— Input material —

━━━━

-- ==== Sys2Proof/Laws/Ops.lean ====
section
/-! SUPPORT. One lemma per shared operation that says once everything it can do: the environment's turn, the two bus
primitives, sequencing, admission, and the peripheral that receives a transaction. Later proofs cite these and do not
unfold the operations. -/

namespace Sys2Proof.Machine

/-! ## The environment -/

theorem freeNonzero_ne_zero (s : State) : (freeNonzero s).1 ≠ 0 := by
  intro h
  have h' := congrArg BitVec.toNat h
  simp only [freeNonzero, BitVec.toNat_ofNat, BitVec.ofNat_eq_ofNat] at h'
  have := (Config.freeStatus s.freeCtr).isLt
  omega

/-- The environment's turn leaves the block, the history and the result alone and takes the first pending turn. -/
theorem takeTurn_keeps (s : State) :
    SameBlock s (takeTurn s).2 ∧ (takeTurn s).2.busLog = s.busLog ∧ (takeTurn s).2.result = s.result ∧
      (takeTurn s).2.turns = s.turns.drop 1 ∧ (takeTurn s).2.freeCtr = s.freeCtr := by
  unfold takeTurn
  split <;> rename_i heq <;> refine ⟨⟨?_, ?_, ?_, ?_, ?_, ?_, ?_, ?_, ?_, ?_, ?_, ?_, ?_, ?_, ?_⟩, ?_, ?_, ?_, ?_⟩ <;>
    simp [heq]

/-- If the environment answers the next transaction, its answer is not a hang. -/
theorem takeTurn_answered {s : State} (h : s.Answered 1) : (takeTurn s).1 ≠ .hang := by
  unfold takeTurn
  split
  · simp
  · rename_i t rest heq
    exact h t (by simp [heq])

/-- After n + 1 answered transactions are ahead and one is taken, n are ahead. -/
theorem State.Answered.drop_one {n : Nat} {s t : State} (h : s.Answered (n + 1)) (ht : t.turns = s.turns.drop 1) :
    t.Answered n := by
  intro x hx
  refine h x ?_
  rw [ht] at hx
  cases hs : s.turns with
  | nil => simp [hs] at hx
  | cons a l => simp only [hs, List.drop_succ_cons, List.drop_zero] at hx; simp [hx]

theorem State.Answered.mono {m n : Nat} {s : State} (h : s.Answered n) (hm : m ≤ n) : s.Answered m := fun t ht =>
  h t (List.take_subset_take_left _ hm ht)

theorem respondWrite_keeps (dev : BitVec 7) (bytes : List Byte) (s : State) :
    SameBlock s (respondWrite dev bytes s).2 ∧ (respondWrite dev bytes s).2.busLog = s.busLog ∧
      (respondWrite dev bytes s).2.result = s.result ∧ (respondWrite dev bytes s).2.turns = s.turns := by
  unfold respondWrite
  split <;> exact ⟨by constructor <;> rfl, rfl, rfl, rfl⟩

theorem respondRead_keeps (dev : BitVec 7) (n : Nat) (s : State) :
    SameBlock s (respondRead dev n s).2 ∧ (respondRead dev n s).2.busLog = s.busLog ∧
      (respondRead dev n s).2.result = s.result ∧ (respondRead dev n s).2.turns = s.turns := by
  unfold respondRead
  split <;> exact ⟨by constructor <;> rfl, rfl, rfl, rfl⟩

theorem forcedRead_keeps (n : Nat) (status : Byte) (bytes : List Byte) (s : State) :
    SameBlock s (forcedRead n status bytes s).2 ∧ (forcedRead n status bytes s).2.busLog = s.busLog ∧
      (forcedRead n status bytes s).2.result = s.result ∧ (forcedRead n status bytes s).2.turns = s.turns := by
  unfold forcedRead
  split
  · exact ⟨SameBlock.refl s, rfl, rfl, rfl⟩
  · split <;> exact ⟨by constructor <;> rfl, rfl, rfl, rfl⟩

/-! ## The bus primitives -/

/-- What a transaction that returned has done to the state: one more entry in the history and the environment's turn;
the block is as it was. -/
structure AfterTransaction (s t : State) (e : Transaction) : Prop where
  block : SameBlock s t
  busLog : t.busLog = s.busLog ++ [e]
  result : t.result = s.result
  turns : t.turns = s.turns.drop 1

/-- What a transaction that never returned has done to the state: the environment's turn. -/
structure AfterHang (s t : State) : Prop where
  block : SameBlock s t
  busLog : t.busLog = s.busLog
  result : t.result = s.result

/-- Everything `BusWrite` can do (20_memory.md R51). -/
theorem busWrite_cases (dev : BitVec 7) (bytes : List Byte) (s : State) :
    (∃ st t, busWrite dev bytes s = .returned st t ∧ AfterTransaction s t (.write dev bytes st)) ∨
      ∃ t, busWrite dev bytes s = .hung t ∧ AfterHang s t ∧ ¬ s.Answered 1 := by
  obtain ⟨hb, hl, hr, ht, -⟩ := takeTurn_keeps s
  unfold busWrite
  split
  · rename_i heq
    exact .inr ⟨_, rfl, ⟨hb, hl, hr⟩, fun h => takeTurn_answered h heq⟩
  · exact .inl ⟨_, _, rfl, hb.trans (by constructor <;> rfl), by simp [hl], by simp [hr], by simp [ht]⟩
  · obtain ⟨hb', hl', hr', ht'⟩ := respondWrite_keeps dev bytes (takeTurn s).2
    exact .inl ⟨_, _, rfl, (hb.trans hb').trans (by constructor <;> rfl), by simp [hl', hl], by simp [hr', hr],
      by simp [ht', ht]⟩

/-- Everything `BusRead` can do (20_memory.md R52). -/
theorem busRead_cases (dev : BitVec 7) (n : Nat) (s : State) :
    (∃ r t, busRead dev n s = .returned r t ∧ AfterTransaction s t (.read dev n r)) ∨
      ∃ t, busRead dev n s = .hung t ∧ AfterHang s t ∧ ¬ s.Answered 1 := by
  obtain ⟨hb, hl, hr, ht, -⟩ := takeTurn_keeps s
  unfold busRead
  split
  · rename_i heq
    exact .inr ⟨_, rfl, ⟨hb, hl, hr⟩, fun h => takeTurn_answered h heq⟩
  · rename_i status bytes heq
    obtain ⟨hb', hl', hr', ht'⟩ := forcedRead_keeps n status bytes (takeTurn s).2
    exact .inl ⟨_, _, rfl, (hb.trans hb').trans (by constructor <;> rfl), by simp [hl', hl], by simp [hr', hr],
      by simp [ht', ht]⟩
  · obtain ⟨hb', hl', hr', ht'⟩ := respondRead_keeps dev n (takeTurn s).2
    exact .inl ⟨_, _, rfl, (hb.trans hb').trans (by constructor <;> rfl), by simp [hl', hl], by simp [hr', hr],
      by simp [ht', ht]⟩

/-- An answered write returns. -/
theorem busWrite_returns (dev : BitVec 7) (bytes : List Byte) {s : State} (h : s.Answered 1) :
    ∃ st t, busWrite dev bytes s = .returned st t ∧ AfterTransaction s t (.write dev bytes st) :=
  (busWrite_cases dev bytes s).resolve_right fun ⟨_, _, _, hn⟩ => hn h

/-- An answered read returns. -/
theorem busRead_returns (dev : BitVec 7) (n : Nat) {s : State} (h : s.Answered 1) :
    ∃ r t, busRead dev n s = .returned r t ∧ AfterTransaction s t (.read dev n r) :=
  (busRead_cases dev n s).resolve_right fun ⟨_, _, _, hn⟩ => hn h

/-! ## Sequencing, the end of an operation, admission -/

@[simp] theorem BusRun.returned_andThen {α β : Type} (a : α) (s : State) (k : α → State → BusRun β) :
    (BusRun.returned a s).andThen k = k a s := rfl

@[simp] theorem BusRun.hung_andThen {α β : Type} (s : State) (k : α → State → BusRun β) :
    (BusRun.hung s : BusRun α).andThen k = .hung s := rfl

@[simp] theorem finish_returned (r : Result) (s : State) : finish (.returned r s) = .next (s.withResult r) := rfl

@[simp] theorem finish_hung (s : State) : finish (.hung s) = .next s.stuck := rfl

/-- If a run answers a next state, the configuration is well formed, and the run answered it. -/
theorem whenConfigured_next {s t : State} {run : Host.Outcome State Fault Refusal}
    (h : whenConfigured s run = .next t) : configOk s.cfg = true ∧ run = .next t := by
  unfold whenConfigured at h
  split at h
  · exact ⟨‹_›, h⟩
  · cases h

theorem whenConfigured_of_ok {s : State} (h : configOk s.cfg = true) (run : Host.Outcome State Fault Refusal) :
    whenConfigured s run = run := if_pos h

/-- Under an ill-formed configuration everything is refused (00_scope.md R4). -/
theorem whenConfigured_of_bad {s : State} (h : configOk s.cfg = false) (run : Host.Outcome State Fault Refusal) :
    whenConfigured s run = .refused .illFormedConfig := by
  rw [whenConfigured, h, if_neg Bool.false_ne_true]

/-- If an admitted run answers a next state, the block was live, and the run answered it. -/
theorem whenLive_next {s t : State} {run : Host.Outcome State Fault Refusal} (h : whenLive s run = .next t) :
    s.Live ∧ run = .next t := by
  obtain ⟨hc, h⟩ := whenConfigured_next h
  split at h
  · cases h
  · split at h
    · cases h
    · rename_i h1 h2
      exact ⟨⟨hc, by simpa using h1, by simpa using h2⟩, h⟩

/-- If an admitted operation answers a next state, the block was ready, and the run answered it. -/
theorem whenAdmitted_next {s t : State} {run : Host.Outcome State Fault Refusal} (h : whenAdmitted s run = .next t) :
    s.Ready ∧ run = .next t := by
  obtain ⟨hl, h⟩ := whenLive_next h
  split at h
  · rename_i hi
    exact ⟨⟨hl, hi⟩, h⟩
  · cases h

theorem whenLive_of_live {s : State} (h : s.Live) (run : Host.Outcome State Fault Refusal) :
    whenLive s run = run := by
  obtain ⟨h1, h2, h3⟩ := h
  simp [whenLive, whenConfigured_of_ok h1, h2, h3]

theorem whenAdmitted_of_ready {s : State} (h : s.Ready) (run : Host.Outcome State Fault Refusal) : whenAdmitted s run = run := by
  rw [whenAdmitted, whenLive_of_live h.1, if_pos h.2]

/-! ## Answers the environment gives itself -/

/-- A write that the environment answers itself returns its status (20_memory.md R51, R58 a). -/
theorem busWrite_forced (dev : BitVec 7) (bytes : List Byte) {s : State} {f : Byte} (h : s.forcedStatus 0 = some f) :
    ∃ t, busWrite dev bytes s = .returned f t ∧ AfterTransaction s t (.write dev bytes f) := by
  cases hs : s.turns with
  | nil => simp [State.forcedStatus, hs] at h
  | cons a ts =>
    obtain ⟨l, r, ans⟩ := a
    cases ans with
    | responder => simp [State.forcedStatus, hs] at h
    | hang => simp [State.forcedStatus, hs] at h
    | forced status bs =>
      obtain rfl : status = f := by simpa [State.forcedStatus, hs] using h
      have hb : busWrite dev bytes s = writeReturned dev bytes (status, (takeTurn s).2) := by
        simp [busWrite, takeTurn, hs]
      obtain ⟨hk, hl, hr, ht, -⟩ := takeTurn_keeps s
      exact ⟨_, hb, hk.trans (by constructor <;> rfl), by simp [hl], by simp [hr], by simp [ht]⟩

/-- After one transaction the statuses still forced are the later ones. -/
theorem forcedStatus_drop_one {s t : State} (h : t.turns = s.turns.drop 1) (n : Nat) :
    t.forcedStatus n = s.forcedStatus (n + 1) := by
  simp [State.forcedStatus, h]

/-- A write that hangs takes the environment's turn and nothing else (60_exceptions.md R215). -/
theorem busWrite_hang (dev : BitVec 7) (bytes : List Byte) {s : State} {ts : List Turn}
    (h : s.turns = ⟨none, none, .hang⟩ :: ts) : busWrite dev bytes s = .hung (s.withTurns ts) := by
  simp only [busWrite, takeTurn, h]
  rfl

/-- A read that hangs takes the environment's turn and nothing else (60_exceptions.md R215). -/
theorem busRead_hang (dev : BitVec 7) (n : Nat) {s : State} {ts : List Turn}
    (h : s.turns = ⟨none, none, .hang⟩ :: ts) : busRead dev n s = .hung (s.withTurns ts) := by
  simp only [busRead, takeTurn, h]
  rfl

theorem stuck_withTurns (s : State) (ts : List Turn) : (s.withTurns ts).stuck = s.stuckBefore ts := rfl

/-- A read that the environment answers with these bytes, all of them asked for, returns them (20_memory.md R52). -/
theorem busRead_reply (dev : BitVec 7) (bytes : List Byte) (s : State) :
    busRead dev bytes.length (s.withTurns (⟨none, none, .forced 0 bytes⟩ :: s.turns)) =
      .returned (.ok bytes) (s.logged (.read dev bytes.length (.ok bytes))) := by
  simp only [busRead, takeTurn, State.withTurns_turns, forcedRead, readReturned]
  simp
  rfl

/-! ## Bare transactions -/

/-- A well-formed bare transaction of a ready block is issued. -/
theorem whenIssued_of_wellFormed {i : Instr} {s : State} (hr : s.Ready) (hw : i.wellFormed s.cfg = true)
    (run : Host.Outcome State Fault Refusal) : whenIssued i s run = run := by
  rw [whenIssued, whenAdmitted_of_ready hr, if_pos hw]

/-- An ill-formed bare transaction of a ready block is refused. -/
theorem whenIssued_of_illFormed {i : Instr} {s : State} (hr : s.Ready) (hw : i.wellFormed s.cfg = false)
    (run : Host.Outcome State Fault Refusal) : whenIssued i s run = .refused .illFormedTransaction := by
  rw [whenIssued, whenAdmitted_of_ready hr, hw, if_neg Bool.false_ne_true]

/-- Before SETUP a live block refuses every bare transaction. -/
theorem whenIssued_of_uninitialised {i : Instr} {s : State} (hl : s.Live) (hi : s.initialized = false)
    (run : Host.Outcome State Fault Refusal) : whenIssued i s run = .refused .beforeSetup := by
  rw [whenIssued, whenAdmitted, whenLive_of_live hl, hi, if_neg Bool.false_ne_true]

/-- If a bare transaction answers a next state, the block was ready, the transaction well formed, and it was issued. -/
theorem whenIssued_next {i : Instr} {s t : State} {run : Host.Outcome State Fault Refusal}
    (h : whenIssued i s run = .next t) : s.Ready ∧ i.wellFormed s.cfg = true ∧ run = .next t := by
  obtain ⟨hr, h⟩ := whenAdmitted_next h
  split at h
  · exact ⟨hr, ‹_›, h⟩
  · cases h

/-! ## The peripheral that receives a transaction -/

/-- A failing peripheral answers a write with status 2 and does not change (20_memory.md R67). -/
theorem takeWrite_fail (cfg : Config) (dev : BitVec 7) (bytes : List Byte) {p : Periph} (h : p.fail = true) :
    p.takeWrite cfg dev bytes = (2, p) := by simp [Periph.takeWrite, h]

/-- A failing peripheral answers a read with `err(2)` and does not change (20_memory.md R67). -/
theorem takeRead_fail (cfg : Config) (n : Nat) {p : Periph} (h : p.fail = true) :
    p.takeRead cfg n = (.err 2, p) := by simp [Periph.takeRead, h]

/-- A healthy peripheral takes a frame (20_memory.md R61 to R65). -/
theorem takeWrite_frame {cfg : Config} {dev : BitVec 7} {bytes : List Byte} {p : Periph} {i : Instr}
    (h : p.fail = false) (hd : decodeFrame cfg dev bytes = .ok i) :
    p.takeWrite cfg dev bytes = (0, receiveFrame p i) := by simp [Periph.takeWrite, h, hd]

end Sys2Proof.Machine
end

━━━━

Write out only the lines that run from the line containing "SameBlock s (respondRead" through the line containing "SameBlock s (forcedRead", both included, exactly as they appear above.

    SameBlock s (respondRead dev n s).2 ∧ (respondRead dev n s).2.busLog = s.busLog ∧
      (respondRead dev n s).2.result = s.result ∧ (respondRead dev n s).2.turns = s.turns := by
  unfold respondRead
  split <;> exact ⟨by constructor <;> rfl, rfl, rfl, rfl⟩

theorem forcedRead_keeps (n : Nat) (status : Byte) (bytes : List Byte) (s : State) :
    SameBlock s (forcedRead n status bytes s).2 ∧ (forcedRead n status bytes s).2.busLog = s.busLog ∧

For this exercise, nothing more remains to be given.